There are quasi-closed volumes is biological matter and the processes happen at the boundaries of the microscopic and macroscopic worlds, and we must consider different interactions at different speeds. To describe the phenomena, which are neither purely microscopic nor macroscopic, more than one abstraction must be used. Still, they show the behavior of both worlds. Furthermore, they change their behavior during the course of the studied process. The inappropriate handling of mixing interaction speeds led to ’non-ordinary’ behavior and one could conclude ’non-ordinary’ laws when uses the appropriate approximation(s). We need a more careful handling (and more approximations) when we consider the interactions in a finite volume, with strongly different conditions on its boundaries. We need to conduct case studies and apply casual approximations to describe the phenomena, which are neither purely microscopic nor macroscopic and where more than one abstraction must be used. It is important to remember that we are dealing with a mixture of macroscopic and microscopic descriptions, and this understanding is a crucial aspect of our research.

Newton’s laws of motion apply also to ions in the cell, given that they are independent of how the exerting forces are generated. As we discuss in section 2.4.4, the ”special construction” of living matter leads to cases when ”conditional counterforces” may apply. Furthermore, there are constraints arising from the structure of the living matter, and they move the ’material point’ in a viscous media instead of vacuum; furthermore, the balanced states, as well as the processes from and to those states, are described by the interplay of those forces.

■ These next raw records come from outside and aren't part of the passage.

@[simp] theorem State.withQLatch_hist (p : Bool) (c : Byte) : (s.withQLatch p c).hist = s.hist := rfl
@[simp] theorem State.withQLatch_sum (p : Bool) (c : Byte) : (s.withQLatch p c).sum = s.sum := rfl
@[simp] theorem State.withQLatch_idx (p : Bool) (c : Byte) : (s.withQLatch p c).idx = s.idx := rfl
@[simp] theorem State.withQLatch_filled (p : Bool) (c : Byte) : (s.withQLatch p c).filled = s.filled := rfl
@[simp] theorem State.withQLatch_tempState (p : Bool) (c : Byte) : (s.withQLatch p c).tempState = s.tempState := rfl
@[simp] theorem State.withQLatch_gasState (p : Bool) (c : Byte) : (s.withQLatch p c).gasState = s.gasState := rfl
@[simp] theorem State.withQLatch_target (p : Bool) (c : Byte) : (s.withQLatch p c).target = s.target := rfl
@[simp] theorem State.withQLatch_counter (p : Bool) (c : Byte) : (s.withQLatch p c).counter = s.counter := rfl
@[simp] theorem State.withQLatch_buzzer (p : Bool) (c : Byte) : (s.withQLatch p c).buzzer = s.buzzer := rfl
@[simp] theorem State.withQLatch_motor (p : Bool) (c : Byte) : (s.withQLatch p c).motor = s.motor := rfl
@[simp] theorem State.withQLatch_frame (p : Bool) (c : Byte) : (s.withQLatch p c).frame = s.frame := rfl
@[simp] theorem State.withQLatch_seq (p : Bool) (c : Byte) : (s.withQLatch p c).seq = s.seq := rfl
@[simp] theorem State.withQLatch_cursor (p : Bool) (c : Byte) : (s.withQLatch p c).cursor = s.cursor := rfl
@[simp] theorem State.withQLatch_pendAcq (p : Bool) (c : Byte) : (s.withQLatch p c).pendAcq = s.pendAcq := rfl
@[simp] theorem State.withQLatch_acqCmd (p : Bool) (c : Byte) : (s.withQLatch p c).acqCmd = s.acqCmd := rfl
@[simp] theorem State.withQLatch_acqData (p : Bool) (c : Byte) : (s.withQLatch p c).acqData = s.acqData := rfl
@[simp] theorem State.withQLatch_pendX (p : Bool) (c : Byte) : (s.withQLatch p c).pendX = s.pendX := rfl
@[simp] theorem State.withQLatch_xCmd (p : Bool) (c : Byte) : (s.withQLatch p c).xCmd = s.xCmd := rfl
@[simp] theorem State.withQLatch_pendTick (p : Bool) (c : Byte) : (s.withQLatch p c).pendTick = s.pendTick := rfl
@[simp] theorem State.withQLatch_tickCmd (p : Bool) (c : Byte) : (s.withQLatch p c).tickCmd = s.tickCmd := rfl
@[simp] theorem State.withQLatch_pendQ (p : Bool) (c : Byte) : (s.withQLatch p c).pendQ = p := rfl
@[simp] theorem State.withQLatch_qCmd (p : Bool) (c : Byte) : (s.withQLatch p c).qCmd = c := rfl
@[simp] theorem State.withQLatch_flt (p : Bool) (c : Byte) : (s.withQLatch p c).flt = s.flt := rfl
@[simp] theorem State.withQLatch_xData (p : Bool) (c : Byte) : (s.withQLatch p c).xData = s.xData := rfl
@[simp] theorem State.withQLatch_xValid (p : Bool) (c : Byte) : (s.withQLatch p c).xValid = s.xValid := rfl
@[simp] theorem State.withQLatch_qData (p : Bool) (c : Byte) : (s.withQLatch p c).qData = s.qData := rfl
@[simp] theorem State.withQLatch_qValid (p : Bool) (c : Byte) : (s.withQLatch p c).qValid = s.qValid := rfl
@[simp] theorem State.withQLatch_env (p : Bool) (c : Byte) : (s.withQLatch p c).env = s.env := rfl
@[simp] theorem State.withQLatch_draws (p : Bool) (c : Byte) : (s.withQLatch p c).draws = s.draws := rfl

The distributions, however, can be calculated for charge-less or size-less ’material points’ only. The interference of those forces and that they affect two different features of the atomic particles led to unusual disciplinary consequences. For his discovery of the reciprocal relations in thermodynamics, Lars Onsager was awarded the 1968 Nobel Prize in Chemistry. The presentation speech referred to his result that ”Onsager’s reciprocal relations represent a further law making a thermodynamic study of irreversible processes possible”. In that sense, we provide mathematical equations of the fourth law of thermodynamics in section 2.4.5. The experimental verification [96] of that law mentions ”the well-known difficulty of carrying out these experiments”. By using our relations between the electrical and chemical diffusion, we can overcome that experimental difficulty. The significance of our Eq.(2.24) is, that one can derive the speed of electrodiffusion in electrolytes, which are otherwise not measurable (”hopping in a breeze” [24]: we would have to measure potential changes at distances of the size of the electrodes, with picosec resolution while the electrolytic electrodes cause nearly msec delays).

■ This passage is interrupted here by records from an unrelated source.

/-- ACQUIRE's frame carries the old seq, the outputs as they were, and the risk states, filtered values and metric that
ACQUIRE leaves (R230, R231). -/
theorem State.carries_acquireCycle (s : State) (cfg : Params) (r : Readings) :
    carries (s.acquireCycle cfg r).frameByte s.seq s.buzzer s.motor (s.acquireCycle cfg r).tempState
      (s.acquireCycle cfg r).gasState (s.acquireCycle cfg r).filtered ((s.acquireCycle cfg r).metric cfg) := by
  rw [State.frameByte_of_published (s.acquireCycle_frame cfg r), State.acquireCycle_filtered, State.acquireCycle_metric]
  simpa using carries_builtByte cfg (s.acquireDecide cfg r) s.seq (s.ingest r).filtered ((s.ingest r).metric cfg)

theorem State.acquireCycle_frame_wf (s : State) (cfg : Params) (r : Readings) :
    Memory.wf (s.acquireCycle cfg r).frame = true := by
  rw [State.acquireCycle_frame]
  exact Memory.wf_ofBytes _ (by simp)

theorem State.readerAccepts_acquireCycle (s : State) (r : Readings) :
    readerAccepts (s.acquireCycle Config.params r).frameByte = true := by
  rw [State.frameByte_of_published (s.acquireCycle_frame Config.params r)]
  exact readerAccepts_builtByte _ _ _ _

/-- Settles O31: the reader's check gives the constants and the checksum, the layout gives every other byte. -/
theorem acquirePublishesTheFrame : Obligations.AcquirePublishesTheFrame := by
  intro s hrun
  obtain ⟨hsync0, hsync1, hend, hsum⟩ := (readerAccepts_iff _).1 (s.readerAccepts_acquireCycle s.acqData)
  exact ⟨(s.acquireCycle Config.params s.acqData).returnNothing, State.unlessFaulted_running hrun _ _,
    hsync0, hsync1, hend, hsum.symm, s.carries_acquireCycle Config.params s.acqData, by simp, by simp⟩

/-- Settles O37: of what a step can do to the units, only RESET and ACQUIRE write the frame, each all of it. -/
theorem frameIsOldOrWhollyNew : Obligations.FrameIsOldOrWhollyNew := by
  intro s t h
  have whole : ∀ {u : State}, u.SameUnits t → Memory.wf u.frame = true → readerAccepts u.frameByte = true →
      Memory.wf t.frame = true ∧ readerAccepts t.frameByte = true := by
    rintro u ⟨-, -, -, -, -, -, -, -, -, -, hframe, -⟩ hwf hreader
    rw [State.frameByte_congr hframe, hframe]
    exact ⟨hwf, hreader⟩
  rcases step_units h with ⟨ht, -⟩ | ⟨ht, -⟩ | ⟨ht, -⟩ | ⟨⟨c, ht⟩, -⟩
  case inl =>
    obtain ⟨hwf, hreader, -⟩ := State.reset_frameInv
    exact .inr (whole ht hwf hreader)
  case inr.inl => exact .inr (whole ht (State.acquireCycle_frame_wf _ _ _) (State.readerAccepts_acquireCycle _ _))
  case inr.inr.inl =>
    obtain ⟨-, -, -, -, -, -, -, -, -, -, hframe, -⟩ := ht
    exact .inl (by simpa using hframe)
  case inr.inr.inr =>
    obtain ⟨-, -, -, -, -, -, -, -, -, -, hframe, -⟩ := ht
    exact .inl (by simpa using hframe)

/-! ### Query commands (R76) -/

theorem State.sameUnits_returnQ (s : State) (v : Half) : s.SameUnits (s.returnQ v) := by simp [State.SameUnits]

theorem State.sameLatches_returnQ (s : State) (v : Half) : s.SameLatches (s.returnQ v) :=
  ⟨fun p => by cases p <;> exact ⟨rfl, rfl⟩, rfl⟩

/-- A channel operand in range selects a channel (R93). -/
theorem channelOperand_of_wellFormed {c : BitVec 4} (h : (Instr.rdFiltered c).wellFormed = true) :
    channelOperand c = some (c.extractLsb' 0 2) :=
  if_pos (of_decide_eq_true h)

/-- A channel operand selects no channel only where it is above 3 (R93). -/
theorem lt_toNat_of_channelOperand_eq_none {c : BitVec 4} (h : channelOperand c = none) : 3 < c.toNat := by
  unfold channelOperand at h
  split at h
  case isTrue => cases h
  case isFalse hrange => omega

/-- A well-formed query returns a value that does not read the data outputs or the strobes, and does no more. -/
theorem exec_query {i : Instr} (hquery : (encode i).1 = .query) (hwf : i.wellFormed = true) :
    ∃ value : State → Half, (∀ s v, value (s.returnQ v) = value s) ∧
      ∀ s : State, s.faulted = false → exec i s = .next (s.returnQ (value s)) := by
  cases i with
  | acquire | tick | drain | resetCursor => cases hquery
  | rdFrame i =>
    exact ⟨fun s => zextByte (s.frameByte (byteIndexOperand i)), fun _ _ => rfl,
      fun _ hrun => State.unlessFaulted_running hrun _ _⟩
  | rdFiltered c =>
    refine ⟨fun s => s.filtered (c.extractLsb' 0 2), fun _ _ => rfl, fun s hrun => ?_⟩
    have hserved := State.unlessFaulted_running hrun (s.returnQ (s.filtered (c.extractLsb' 0 2))) s.returnAnyQ
    simpa only [exec, execRdFiltered, channelOperand_of_wellFormed hwf] using hserved
  | rdMetric =>
    exact ⟨fun s => s.metric Config.params, fun _ _ => rfl, fun _ hrun => State.unlessFaulted_running hrun _ _⟩
  | rdRiskTemp =>
    exact ⟨fun s => zextLevel s.tempState, fun _ _ => rfl, fun _ hrun => State.unlessFaulted_running hrun _ _⟩
  | rdRiskGas =>
    exact ⟨fun s => zextLevel s.gasState, fun _ _ => rfl, fun _ hrun => State.unlessFaulted_running hrun _ _⟩
  | rdRiskComb =>
    exact ⟨fun s => zextLevel s.combined, fun _ _ => rfl, fun _ hrun => State.unlessFaulted_running hrun _ _⟩
  | rdBuzzer =>
    exact ⟨fun s => zextBit s.buzzer, fun _ _ => rfl, fun _ hrun => State.unlessFaulted_running hrun _ _⟩
  | rdMotor =>
    exact ⟨fun s => zextBit s.motor, fun _ _ => rfl, fun _ hrun => State.unlessFaulted_running hrun _ _⟩
  | rdFault => exact ⟨fun s => zextFlt s.flt, fun _ _ => rfl, fun _ _ => rfl⟩

/-- Settles O41: the second query reads what the first read, and both write no more than the QUERY output. -/
theorem queriesAreIdempotent : Obligations.QueriesAreIdempotent := by
  intro s t u i hrun hquery hwf hfirst hsecond
  obtain ⟨value, hvalue, hexec⟩ := exec_query hquery hwf
  obtain rfl : s.returnQ (value s) = t := Host.Outcome.next.inj ((hexec s hrun).symm.trans hfirst)
  obtain rfl : (s.returnQ (value s)).returnQ (value (s.returnQ (value s))) = u :=
    Host.Outcome.next.inj ((hexec (s.returnQ (value s)) hrun).symm.trans hsecond)
  exact ⟨hvalue s _, rfl, rfl, (s.sameUnits_returnQ _).trans (State.sameUnits_returnQ _ _),
    s.sameLatches_returnQ _, rfl⟩

/-! ### The writers of each piece of state (R79) -/

/-- The command a step serves, where RESET is low, a latch is set and its word is a command (R253, R259). -/
theorem State.serving_command {s : State} {p : Port} {i : Instr} (hr : s.inputs.reset = false)
    (hp : s.latched.nextPort = some p) (hd : decode p (s.latched.command p) = .command i) (hrun : s.faulted = false) :
    s.serving = some i := by
  simp [State.serving, State.nextService_command hr hp hd, hrun]

/-- Latching the inputs does not touch the fault register. -/
theorem State.faulted_latched (s : State) : s.latched.faulted = s.faulted := by simp [State.faulted]

/-- What a step without RESET does to the units, by the command it serves: ACQUIRE's cycle, TICK's outputs, a transport
command's cursor, or nothing. -/
theorem step_units_of_serving {s t : State} (hr : s.inputs.reset = false) (h : step s = .next t) :
    (s.serving = some .acquire ∧ (s.latched.acquireCycle Config.params s.latched.acqData).SameUnits t) ∨
    (s.serving = some .tick ∧ (s.latched.tickOutputs Config.params).SameUnits t) ∨
    ((s.serving = some .drain ∨ s.serving = some .resetCursor) ∧ ∃ c, (s.withCursor c).SameUnits t) ∨
    s.SameUnits t := by
  rcases step_cases h with ⟨hreset, -⟩ | ⟨-, -, rfl⟩ | ⟨p, -, -, -, -, rfl⟩ | ⟨p, i, u, -, hp, hd, hu, rfl⟩
  case inl => rw [hr] at hreset; cases hreset
  case inr.inl => exact .inr (.inr (.inr s.sameUnits_latched))
  case inr.inr.inl => exact .inr (.inr (.inr (by simp [State.SameUnits])))
  case inr.inr.inr =>
    have hserving := fun hrun : s.latched.faulted = false =>
      State.serving_command hr hp hd (s.faulted_latched ▸ hrun)
    rcases exec_cases hu with ⟨rfl, hrun, rfl⟩ | ⟨rfl, hrun, rfl⟩ | ⟨rfl, hrun, rfl⟩ | ⟨rfl, hrun, rfl⟩ |
      ⟨_, _, _, _, _, _, rfl, -⟩
    · exact .inl ⟨hserving hrun, (State.sameUnits_returnNothing _).trans (State.sameUnits_clearLatch _ p)⟩
    · exact .inr (.inl ⟨hserving hrun, (State.sameUnits_returnNothing _).trans (State.sameUnits_clearLatch _ p)⟩)
    · exact .inr (.inr (.inl ⟨.inl (hserving hrun), s.cursor + 1, by simp [State.SameUnits]⟩))
    · exact .inr (.inr (.inl ⟨.inr (hserving hrun), 0, by simp [State.SameUnits]⟩))
    · exact .inr (.inr (.inr (by simp [State.SameUnits])))

/-- What a step that serves no ACQUIRE leaves: filter, risk states, target, seq and frame (R79). -/
theorem step_keeps_acquired {s t : State} (hr : s.inputs.reset = false) (h : step s = .next t)
    (hno : s.serving ≠ some .acquire) :
    t.hist = s.hist ∧ t.sum = s.sum ∧ t.idx = s.idx ∧ t.filled = s.filled ∧ t.tempState = s.tempState ∧
    t.gasState = s.gasState ∧ t.target = s.target ∧ t.seq = s.seq ∧ t.frame = s.frame := by
  rcases step_units_of_serving hr h with ⟨hyes, -⟩ | ⟨-, ht⟩ | ⟨-, c, ht⟩ | ht
  · exact absurd hyes hno
  all_goals
    obtain ⟨h1, h2, h3, h4, h5, h6, h7, -, -, -, h11, h12, -⟩ := ht
    simp [h1, h2, h3, h4, h5, h6, h7, h11, h12]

In our research, the key point is that life (including neural processes) is based (mainly) on thermo-electric processes. The contradictions and duality (mainly) arise from the enormously different interaction speeds of the electric and diffusion processes. In our approach, we divide ion movements into stages, based on the speed of the dominating electric interaction. We introduce diffusion (or potential-less), potential-assisted (based on the mutual repulsion only), and potential-accelerated (internal voltage on biological components accelerates the ions) speeds. In some cases, the diffusion and electric processes follow each other in separate phases, so in some phase, they can be better approximated as ”net” electrical system, combining ”fast” and ”slow” currents. We show that the processes can be staged in such a way that in addition to the dominant interaction, only one more significant interaction remains on the stage, and we can work out a physics-based approximation that a mathematical formalism can describe.